First home on the Beyersville farm
Working in the cotton gin and renting at Noack, Texas, during most of the decade beginning in 1890, Moritz Beier saved enough money to buy a place that he and Marie could call their own.  Williamson County records show that Moritz purchased a 75 acre farm in the Robbins Pasture survey at Beyersville, on October 1, 1901.  This was the first of several purchases Moritz Beier made over a period of several years.  [Note: Robbins Pasture is occasionally refered to in this blog as "Robinsons Pasture"]

Ella Beyer Hardi wrote:

After a time of working in the gin, grandfather Moritz, being a very saving person, could buy acreage, near Beyersville, and eventually near Coupland.  He paid $35.00 an acre for the first farm. 


Moving to Robinson Pasture the small farm my Parents bought . . . $27 acre.  The Tax were still due from years before.   My Dad borrowed the money from Mathias Bachmeyer to pay for same.  They had the money (Cash).  Just newly married they lived close to us.  Mathias Wife Alma was my Cousin. 

Lucille Harwell notes (from a conversation with Rudolph Ernest Beyer):

Parents moved to Beyersville 1901, bought 75 acres . . .  for about $35 an acre.  [The previous owner had] failed to pay taxes on land for 2 years.  One day Charlie Strau, property tax agent, approached Moritz in town and told him he would foreclose on him if he didn’t pay back taxes which amounted to a little more than $200.  Moritz was in trouble because he was never notified of this back tax.  He immediately came home and then went to Mathias Bachmayer and told him of his troubles.  He went to his old trunk and took out $200.00 and handed it to Moritz so he could pay his debt.

From Ella Hardi's notes:

After buying his first acreage, grandfather, after crops came in, bought additional land, cotton prices were good during World War I. 
. . . .
After the small farm was paid Papa bought raw land next to the little farm just Cactus & Mesquite brush. Had Mexicans to dig up mesquite stumps & Cactus.  We Children & Mother burned brush & hauled Prickle Pear.  Meanwhile Ewald was born [Ewald Otto Beyer - born February 23, 1903].  It was nothing but hard work.  Paid $35 for the raw land.  Barely enough to eat.  Olga had to learn to plow, handle 4 mules, flat bed.  Make new land. Plow handle 4 mules in front a Sulkey Plow. Always tried to make more money. Paid Mexicans to cut big trees across dry brushy make cord-wood.  Olga & I stacked hauled 60 cords in one winter.  Mr. Bachmeyer bought to run his Cotton Gin at Beyersville.  Mr Bachmeyer's first Gin was down on his farm but later moved it Close to Tonigs Gin called Beyersville.
. . . .

                                                                                         Having paid the [farm] my Dad bought raw land (Pasture) for $35. an acre.  Mexicans Grubbed & cut down trees.  We hauled Prickle Pears into ditches.  It was hard work to lift the green Prickle Pears on the wagon (they were full of stickers) and the green Cord wood to load on the wagon & haul off to stack into cords (6 ft long & 4 ft high measured 1 cord.)  Mama helped burn brush.
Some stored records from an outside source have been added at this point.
/-- Bytes of the gang memory (R308). -/
def gangBytes (s : State) (l : Nat) : Nat := gangSize s l * 0x80000

/-- Lane l is a member of a gang led by another lane (R308). -/
def isMember (s : State) (l : Nat) : Bool :=
  [2, 4, 8].any fun k => decide (l % k ≠ 0) && decide (k ≤ gangSize s (l / k * k))

/-- MEMBER follows the gang sizes. -/
def syncMembers (s : State) : State := forL (upFrom 0 64) (fun l s => s.setBit SLV_LANE_STAT.MEMBER l (isMember s l)) s

/-- A Solver Array event. -/
def slvEvent (s : State) (l code detail : Nat) : State := event s (s.fld SLV_CTL.EVQ 0) code (laneSrc l) detail

/-- FIFO and BUSY follow the lane. -/
def syncLane (s : State) (l : Nat) : State :=
  let x := s.lane l
  (s.setFld SLV_LANE_STAT.FIFO l x.fifo.length).setBit SLV_LANE_STAT.BUSY l x.prob.isSome

def modLane (s : State) (l : Nat) (f : LaneSt → LaneSt) : State := syncLane (s.setLane l (f (s.lane l))) l

/-- Strict mode for a lane. -/
def laneStrict (s : State) : Bool := s.bit DET_STAT.STRICTNOW 0

/-! ## Doorbells (R315) -/

/-- A write of SLV_DOOR: queued, or refused; the reasons are tried in the order 3, 2, 1, 4 (assumption
log 46). -/
def doorbell (s : State) (l off : Nat) : State :=
  let no := fun r => slvEvent s l 0x5001 (off + r * 2 ^ 32)
  if isMember s l then no 3
  else if s.fld SLV_LANE_STAT.STATE l ≠ 0 then no 2
  else if 8 ≤ (s.lane l).fifo.length then no 1
  else if off % 128 ≠ 0 then no 4
  else modLane (workArrives (s.modCore (laneCore l) fun k => { k with gated := false }) (laneSrc l)) l fun x =>
    { x with fifo := x.fifo ++ [off] }

/-! ## Descriptors (R315, R316) -/

/-- Positive infinity in FP64. -/
def f64inf : Word := 0x7FF0000000000000

def Problem.w (p : Problem) (i : Nat) : Word := p.words.getD i 0
def Problem.klen (p : Problem) : Nat := bitsOf (p.w 2) 45 32
def Problem.kbuf (p : Problem) : Nat := bitsOf (p.w 3) 31 0
def Problem.res (p : Problem) : Nat := bitsOf (p.w 3) 63 32
def Problem.ws (p : Problem) : Nat := bitsOf (p.w 4) 31 0
def Problem.wslot (p : Problem) : Nat := bitsOf (p.w 1) 38 35
def Problem.wuse (p : Problem) : Bool := (p.w 1).getLsbD 33
def Problem.wsave (p : Problem) : Bool := (p.w 1).getLsbD 34
def Problem.regen (p : Problem) : Bool := (p.w 1).getLsbD 39
def Problem.half (p : Problem) : Nat := 64 * ((32 + 8 * p.klen + 63) / 64)
def Problem.tag (p : Problem) : Nat := bitsOf (p.w 13) 31 0

/-- The signature of a problem (R317). -/
def Problem.sig (p : Problem) : Word :=
  seededZ 0 (bitsOf (p.w 0) 15 0 + bitsOf (p.w 0) 31 16 * 2 ^ 16 + bitsOf (p.w 0) 39 32 * 2 ^ 32 +
    bitsOf (p.w 0) 63 40 * 2 ^ 40)

/-- Where regions of a problem end: below the warm-start table of the leader. -/
def regionTop : Nat := 0x7FF00

/-- A region is aligned and lies below the table. -/
def regionOk (off n al : Nat) : Bool := decide (off % al = 0) && decide (off + n ≤ regionTop)

/-- Address of warm-start entry w of a lane (R318). -/
def slotEntry (l w : Nat) : Nat := laneBase l + regionTop + 16 * w

/-- OFF of a warm-start slot. -/
def slotOff (s : State) (l w : Nat) : Nat := bitsOf (s.word (slotEntry l w + 8)) 31 0

def disjoint (a b : Nat × Nat) : Bool := decide (a.1 + a.2 ≤ b.1) || decide (b.1 + b.2 ≤ a.1)

/-- No two ranges of a list overlap. -/
def allDisjoint : List (Nat × Nat) → Bool
  | [] => true
  | a :: r => r.all (disjoint a) && allDisjoint r

/-- The reason of the first check that a descriptor fails (R316). -/
def problemBad (s : State) (l : Nat) (p : Problem) : Option Nat :=
  let k := p.klen
  let nvar := bitsOf (p.w 0) 15 0
  let slot := slotOff s l p.wslot
  let uses := p.wuse || p.wsave
  let regions := [(p.desc, 128), (p.kbuf, 2 * p.half), (p.res, 64 + 8 * k)] ++
    (if p.wuse then [(p.ws, 8 * k)] else []) ++ (if uses then [(slot, 8 * k)] else [])
  if decide (bitsOf (p.w 1) 63 40 ≠ 0) || decide (bitsOf (p.w 2) 63 46 ≠ 0) || decide (bitsOf (p.w 12) 31 22 ≠ 0) ||
      decide (p.w 14 ≠ 0) || decide (p.w 15 ≠ 0) || decide (nvar = 0) || decide (1024 * gangSize s l < nvar) ||
      decide (k = 0) || decide (8192 < k) || decide (200 < bitsOf (p.w 0) 39 32) then some 0x01
  else if ! regionOk p.desc 128 128 || ! regionOk p.kbuf (2 * p.half) 64 || ! regionOk p.res (64 + 8 * k) 64 ||
      (p.wuse && ! regionOk p.ws (8 * k) 64) then some 0x10
  else if uses && (! regionOk slot (8 * k) 1 || ! allDisjoint regions) then some 0x11
  else if (p.w 12).getLsbD 21 && ! handleOkUnit (w64 (bitsOf (p.w 12) 20 0)) false then some 0x12
  else none

/-! ## Endings (R319, R323) -/

/-- Writes a lane makes to its memory. -/
def lanePut (s : State) (l off : Nat) (bs : List Byte) (pois : Nat → Bool) : State :=
  performG s (laneSrc l) (atAddr (laneBase l + off) bs) pois

/-- Copies n bytes of memory, marks included; both ends are word-aligned or the marks are those of any word
touched. -/
def laneCopy (s : State) (l src dst n : Nat) : State :=
  let s := touchRead s (laneSrc l) src n 0
  performG s (laneSrc l) (atAddr dst (s.bytes src n)) fun w => s.poisoned (src + (8 * w - dst)) 8

/-- The returned block: words MERIT, RP, RD, GAP. -/
def blockHead (s : State) : Option Nat → List Word
  | some a => s.words a 4
  | none => List.replicate 4 f64inf

/-- The header is checked by the seal unit (R422). -/
def checkHeader (s : State) (l code : Nat) (empty : Bool) (rp rd : Word) : State :=
  let above := fun (v t : Word) => decide (t ≠ 0) && fLt (fDecode .f64 t.toNat) (fDecode .f64 v.toNat)
  if (s.reg .DRD_SLV_EN 0).getLsbD l &&
      ([2, 3, 5, 6, 7, 8].contains code || empty || above rp (s.reg .DRD_SLV0 l) ||
        above rd (s.reg .DRD_SLV1 l)) then detect s 7 (laneSrc l)
  else s

/-- A flag at bit i. -/
def flagAt (c : Bool) (i : Nat) : Nat := if c then 2 ^ i else 0

/-- WARM_REJECTED and REGULARIZED of a problem (R324). -/
def Problem.ownFlags (p : Problem) : Nat := flagAt p.rejected 8 + flagAt (decide (p.pivots ≠ 0)) 9

/-- What a problem's result header holds besides its code (R324). -/
structure Ending where
  code   : Nat
  flags  : Nat := 0
  count  : Bool := false
  ecause : Nat := 0
  reason : Nat := 0
  epc    : Nat := 0

/-- Writes the 64-byte header; words 1-4 are MERIT, RP, RD and GAP, with their marks. -/
def writeHeader (s : State) (l : Nat) (p : Problem) (e : Ending) (empty : Bool) (h : List Word)
    (marks : List Bool := []) : State :=
  let w0 := e.code + e.flags + min 65535 p.pivots * 2 ^ 16 + min (2 ^ 32 - 1) p.offers * 2 ^ 32
  let w5 := (if laneStrict s then 0 else s.stamp) + min (2 ^ 32 - 1) p.clauses * 2 ^ 32
  let ws := [w64 w0] ++ h ++ [w64 w5, w64 (e.ecause + e.reason * 2 ^ 8), w64 (e.epc % 2 ^ 22)]
  let s := lanePut s l p.res (ws.flatMap fun w => leBytes 8 w.toNat) fun w =>
    marks.getD (w - ((laneBase l + p.res) / 8 + 1)) false && decide ((laneBase l + p.res) / 8 < w)
  checkHeader s l e.code empty (h.getD 1 0) (h.getD 2 0)

/-- Signals DGATE when DSIG is set, and counts the ending. -/
def closeProblem (s : State) (l : Nat) (p : Problem) (code : Nat) : State :=
  let s := (s.setFld SLV_LANE_STAT.LASTCODE l code).wrapAdd SLV_LANE_CNT.DONE l 1
  let s := if code = 1 then s.satAdd SLV_LANE_CNT.DLINE l 1
    else if code = 7 then s.satAdd SLV_LANE_CNT.REFUSED l 1 else s
  if (p.w 12).getLsbD 21 then
    signalHandle s (laneSrc l) (w64 (bitsOf (p.w 12) 20 0)) (BitVec.ofNat 32 (bitsOf (p.w 12) 63 32))
  else s

/-- Saves the returned iterate into the problem's slot (R319). -/
def saveSlot (s : State) (l : Nat) (p : Problem) (block : Nat) : State :=
  let e := slotEntry l p.wslot
  let off := slotOff s l p.wslot
  let s := laneCopy s l (block + 32) (laneBase l + off) (8 * p.klen)
  let s := s.store e 8 p.sig.toNat
  s.store (e + 8) 8 (off + p.klen * 2 ^ 32 + 2 ^ 63)

/-- The problem in progress ends with a code and the block at an address, or the kept iterate (R323). `save`
allows the slot save. -/
def endProblem (s : State) (l : Nat) (block : Option Nat) (save : Bool) (e : Ending) : State :=
  match (s.lane l).prob with
  | none => s
  | some p =>
    let keptAt := p.kept.map fun h => laneBase l + p.kbuf + h * p.half
    let b := block.orElse fun _ => keptAt
    let n := 8 * p.klen
    let s := match b with
      | some a => laneCopy s l (a + 32) (laneBase l + p.res + 64) n
      | none => lanePut s l (p.res + 64) (List.replicate n 0) fun _ => false
    let psn := match b with
      | some a => s.poisoned a (32 + n)
      | none => false
    let bad := match b with
      | some a => s.poisoned (a + 32) n
      | none => false
    let marks := match b with
      | some a => (upFrom 0 4).map fun i => s.mark (a + 8 * i)
      | none => []
    let s := match b with
      | some a => if save && p.wsave && ! bad then saveSlot s l p a else s
      | none => s
    let flags := p.ownFlags + flagAt psn 10 + flagAt b.isNone 11 + flagAt e.count 12 +
      flagAt (block.isNone && p.seed && p.kept.isSome) 13
    let s := writeHeader s l p { e with flags := flags } b.isNone (blockHead s b) marks
    closeProblem (modLane s l fun x => { x with prob := none, run := none }) l p e.code

/-- After an ending other than `sdone` the lane's registers are zeroed and it continues at ENTRY (R323). -/
def laneRestart (s : State) (l : Nat) : State :=
  s.setCore (laneCore l) { pc := laneBase l + s.fld SLV_LANE_CTL.ENTRY l / 4 * 4 }

/-- The header of an ending that returns no iterate: EMPTY, and +∞ for MERIT, RP, RD and GAP (R323; assumption log 46). -/
def emptyHeader (s : State) (l : Nat) (p : Problem) (e : Ending) : State :=
  writeHeader s l p { e with flags := p.ownFlags + flagAt true 11 } true (List.replicate 4 f64inf)

/-- A posted problem that never began ends with a code, if RES itself passes: CANCELLED as a problem with no kept iterate,
otherwise by its header alone (R316, R323, R330). -/
def endQueued (s : State) (l off code reason : Nat) : State :=
  let p : Problem := { desc := off, words := s.words (laneBase l + off) 16 }
  let s := if regionOk p.res (64 + 8 * p.klen) 64 then
      let s := if code = 4 then lanePut s l (p.res + 64) (List.replicate (8 * p.klen) 0) fun _ => false else s
      emptyHeader s l p { code := code, reason := reason }
    else s
  closeProblem s l p code

/-- Every queued problem ends with a code. -/
def flushFifo (s : State) (l code : Nat) : State :=
  let q := (s.lane l).fifo
  forL q (fun off s => endQueued s l off code 0) (modLane s l fun x => { x with fifo := [] })

/-! ## Primitives (R325-R328) -/

/-- Why a primitive stops short. -/
inductive PrimStop where
  | singular
  | overflow
  | poison
deriving DecidableEq, Repr

/-- A value in a chain: bits, poison, flags raised so far. -/
structure El where
  v  : Nat
  p  : Bool
  fl : Flags

/-- A primitive while it runs: memory, flags, the largest accepted pivot, pivots regularised, elements
written, which of them a residue mismatch spoils, how many may be written, why it stopped. -/
structure PrimSt where
  s    : State
  fl   : Flags := 0
  dmax : FVal := .fin false 0 0
  reg  : Nat := 0
  n    : Nat := 0
  hit  : Option Nat := none
  cut  : Option Nat := none
  stop : Option PrimStop := none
                                                                                       When Ewald was about 2 years old he tried to climb a small Elm tree.  But all to Laugh.  He landed on the ground in a water puddle, to our surprise here came Mr. Mager to see what we were doing and with Ewald all wet & just covered with a heavy Jacket to let his clothes dry, hung on a bush close by. 

                                                                                        We all had to burn brush, mesquite, & chaparral.  The mesquite stumps in the ground the Mexicans had to dig up.  The Mexicans got $15 an acre for Grubbing.  My Sister Olga did the flat breaking (Plowing) with 4 mules hitched to a Sulky Plow – 30 acres one winter & 30 the next so we had new land for crops.  One year top crop was very heavy almost as good as the fall (summer) crop.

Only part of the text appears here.